## [What you have to do]
In the records that follow, show each line where the word "Bool" is present.

## [Input records]
BEGIN

-- ==== Sys2Proof/Machine/Tab.lean ====
section
/-! DEFINITION. Tables of like units: reading, writing and removing entries of `Tab`. -/

namespace Sys2Proof.Machine

/-- The entry listed for a key, if any. -/
def Tab.find {α : Type} (t : Tab α) (k : Nat) : Option α :=
  match t with
  | [] => none
  | (j, v) :: rest => if j = k then some v else Tab.find rest k

/-- The value of a key: an unlisted key holds the unit's reset value `d`. -/
def Tab.get {α : Type} (t : Tab α) (d : α) (k : Nat) : α :=
  (Tab.find t k).getD d

/-- The table with a key set to a value, keys in rising order. -/
def Tab.set {α : Type} (t : Tab α) (k : Nat) (v : α) : Tab α :=
  match t with
  | [] => [(k, v)]
  | (j, w) :: rest =>
    if k < j then (k, v) :: (j, w) :: rest
    else if k = j then (k, v) :: rest
    else (j, w) :: Tab.set rest k v

/-- The table with a key no longer listed. -/
def Tab.del {α : Type} (t : Tab α) (k : Nat) : Tab α :=
  t.filter (fun e => e.1 != k)

/-- The table with the value of a key changed by a function. -/
def Tab.mod {α : Type} (t : Tab α) (d : α) (k : Nat) (f : α → α) : Tab α :=
  Tab.set t k (f (Tab.get t d k))

/-- Every listed value changed by a function. -/
def Tab.mapAll {α β : Type} (t : Tab α) (f : Nat → α → β) : Tab β :=
  t.map (fun e => (e.1, f e.1 e.2))

/-- The table of the keys 0 to n-1 for which `f` gives a value. -/
def Tab.build {α : Type} (n : Nat) (f : Nat → Option α) : Tab α :=
  (List.range n).filterMap (fun k => (f k).map (fun v => (k, v)))

/-- The lowest key below n that is not listed. -/
def Tab.freeKey {α : Type} (t : Tab α) (n : Nat) : Option Nat :=
  (List.range n).find? (fun k => (Tab.find t k).isNone)

end Sys2Proof.Machine
end

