/-- The page fault of an access type (R135). -/
def AccKind.pageFault (k : AccKind) : Nat :=
  match k with
  | .fetch => 12
  | .load => 13
  | .store => 15

/-- The guest-page fault of an access type (R135). -/
def AccKind.guestFault (k : AccKind) : Nat :=
  match k with
  | .fetch => 20
  | .load => 21
  | .store => 23

/-- The return of a trap: mode, V and status from the saved fields, the pc from xepc, and the flush of R89 where mode or V changes (R89; log 11). -/
def Hart.xret (x : Hart) (k : XretKind) : Hart :=
  match k with
  | .mret =>
    let st := x.getCsr 0x300
    let m := if fieldOf st 11 2 = 3 then Mode.m else if fieldOf st 11 2 = 1 then .s else .u
    let v := flagOf st 39 && decide (m ≠ .m)
    let st' := statusBits st (2 ^ 3 + 3 * 2 ^ 11 + 2 ^ 39 + (if m = .m then 0 else 2 ^ 17)) (bitAt (flagOf st 7) 3 + 2 ^ 7)
    ({ x.setCsr 0x300 st' with pc := x.getCsr 0x341 }).enterMode m v
  | .sret =>
    if x.virt then
      let st := x.getCsr 0x200
      let m := if flagOf st 8 then Mode.s else .u
      let st' := statusBits st (2 ^ 1 + 2 ^ 8) (bitAt (flagOf st 5) 1 + 2 ^ 5)
      ({ x.setCsr 0x200 st' with pc := x.getCsr 0x241 }).enterMode m true
    else
      let st := x.getCsr 0x300
      let m := if flagOf st 8 then Mode.s else .u
      let v := flagOf (x.getCsr 0x600) 7
      let st' := statusBits st (2 ^ 1 + 2 ^ 8 + 2 ^ 17) (bitAt (flagOf st 5) 1 + 2 ^ 5)
      let y := (x.setCsr 0x300 st').setCsr 0x600 (statusBits (x.getCsr 0x600) (2 ^ 7) 0)
      ({ y with pc := x.getCsr 0x141 }).enterMode m v
  | .mnret =>
    let st := x.getCsr 0x744
    let m := if fieldOf st 11 2 = 3 then Mode.m else if fieldOf st 11 2 = 1 then .s else .u
    let v := flagOf st 7 && decide (m ≠ .m)
    ({ x.setCsr 0x744 (st ||| word 8) with pc := x.getCsr 0x741 }).enterMode m v

/-! ### Interrupts (R83, R96, R114, R362) -/

def eiKey (file id : Nat) : Nat := file * 2048 + id

/-- The lowest pending and enabled identity of a file, below its threshold where one is set, that meets a test. -/
def Hart.topEi (x : Hart) (file : Nat) (p : Nat → Bool) : Option Nat :=
  let thr := (x.getCsr (0x10000 + 2 * file)).toNat
  firstBelow 2048 (fun id => id != 0 && (thr == 0 || id < thr) && x.eip.contains (eiKey file id)
    && x.eie.contains (eiKey file id) && p id)

/-- Whether delivery is on in a file (eidelivery). -/
def Hart.eiOn (x : Hart) (file : Nat) : Bool := fieldOf (x.getCsr (0x10001 + 2 * file)) 0 1 == 1

/-- Whether a hart sees an identity: in the Normal world Secure identities are hidden (R362). -/
def State.seesId (s : State) (h file id : Nat) : Bool := (s.hart h).secure || !s.bind.idSecure h file id

/-- hgeip: the guest files with an identity that is pending, enabled and delivered (log 11). -/
def State.hgeip (s : State) (h : Nat) : Nat :=
  maskOf ((List.range 8).filter (fun g => g != 0 && (s.hart h).eiOn (1 + g) && ((s.hart h).topEi (1 + g) (s.seesId h (1 + g))).isSome))

/-- mip as a hart's interrupt files, timers and software bits make it (log 11): MEIP even for a Secure identity in the Normal world, SEIP and VSEIP only for identities the hart's world sees (R362). -/
def State.mip (s : State) (h : Nat) : Nat :=
  let x := s.hart h
  let t := s.hartTime h
  let meip := x.eiOn 0 && (x.topEi 0 (fun _ => true)).isSome
  let seip := x.eiOn 1 && (x.topEi 1 (s.seesId h 1)).isSome
  let vgein := fieldOf (x.getCsr 0x600) 12 6
  let vseip := 1 ≤ vgein && vgein ≤ 7 && x.eiOn (1 + vgein) && (x.topEi (1 + vgein) (s.seesId h (1 + vgein))).isSome
  let sw := (x.getCsr 0x344).toNat
  let stce := flagOf (x.getCsr 0x30A) 63
  let hstce := flagOf (x.getCsr 0x60A) 63
  let stip := if stce then decide ((x.getCsr 0x14D).toNat ≤ t) else bitOf sw 5
  let vt := (t + (x.getCsr 0x605).toNat) % 2 ^ 64
  let vstip := if stce && hstce then decide ((x.getCsr 0x24D).toNat ≤ vt) else false
  let hvip := (x.getCsr 0x645).toNat
  let sgei := (s.hgeip h &&& (x.getCsr 0x607).toNat) != 0
  bitAt (bitOf sw 1) 1 + bitAt (bitOf hvip 2) 2 + bitAt (bitOf sw 3) 3 + bitAt stip 5 + bitAt (vstip || bitOf hvip 6) 6
    + bitAt (bitOf sw 7) 7 + bitAt (seip || bitOf sw 9) 9 + bitAt (vseip || bitOf hvip 10) 10 + bitAt meip 11
    + bitAt sgei 12 + bitAt (bitOf sw 13) 13

/-- Whether an interrupt may be taken now: pending, enabled, and globally enabled in the mode that takes it (log 11). -/
def State.interruptDue (s : State) (h code : Nat) : Bool :=
  let x := s.hart h
  let on := bitOf (s.mip h) code && flagOf (x.getCsr 0x304) code
  let t := x.trapTarget true code false
  let st := x.getCsr 0x300
  on && match t with
    | (.m, _) => decide (x.mode ≠ .m) || flagOf st 3
    | (_, false) => x.virt || decide (x.mode = .u) || flagOf st 1
    | (_, true) => x.virt && (decide (x.mode = .u) || flagOf (x.getCsr 0x200) 1)

/-! ### Windows and worlds of a hart (R27, R122, R360) -/

/-- How a physical address answers a hart's access before translation detail is added. -/
inductive PhysOk where
  /-- allowed; `cacheable`: a memory range, else a side-effect page -/
  | ok (cacheable : Bool)
  /-- the access fault -/
  | fault
  /-- the access fault, and WORLD_ACCESS_DENIED is logged (R360) -/
  | world
deriving DecidableEq, Repr

/-- The flag of R53 that an access kind needs. -/
def AccKind.flag (k : AccKind) : Nat :=
  match k with
  | .fetch => 2
  | .load => 0
  | .store => 1

/-- A physical access of n bytes by a hart judged under R27, R53, R256, R264 and R360. -/
def State.physCheck (s : State) (h : Nat) (k : AccKind) (a n : Nat) : PhysOk :=
  let r := rangeOf a
  if 2 ^ 52 ≤ a then .fault
  else match r with
    | .reserved => .fault
    | .control | .doorbell | .imsic => .ok false
    | .hbm | .ddr | .cxl | .mmio32 | .mmio64 =>
      if r.isMemory && !s.populated a then .fault
      else match s.bind.window (s.hart h).qid a n with
        | none => .fault
        | some w =>
          if w.secure && !(s.hart h).secure then .world
          else if !w.has k.flag then .fault
          else if w.has 6 && decide (w.base + w.dataSize < a + n) then .fault
          else if w.has 7 && decide (k = .store) && decide (w.recordPage < a + n) then .fault
          else .ok r.isMemory

/-- WORLD_ACCESS_DENIED for a hart's access (R360, R377). -/
def State.logWorldDenied (s : State) (h a : Nat) : State :=
  s.log (((Syn.worldAccessDenied.record (hartOrigin h) 0x01 h (s.hart h).qid).withAddr a).withSecure true)

end Sys2Proof.Machine
end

END

## [Your solution]
def Hart.topEi (x : Hart) (file : Nat) (p : Nat → Bool) : Option Nat :=
def Hart.eiOn (x : Hart) (file : Nat) : Bool := fieldOf (x.getCsr (0x10001 + 2 * file)) 0 1 == 1
def State.seesId (s : State) (h file id : Nat) : Bool := (s.hart h).secure || !s.bind.idSecure h file id
def State.interruptDue (s : State) (h code : Nat) : Bool :=
  | ok (cacheable : Bool)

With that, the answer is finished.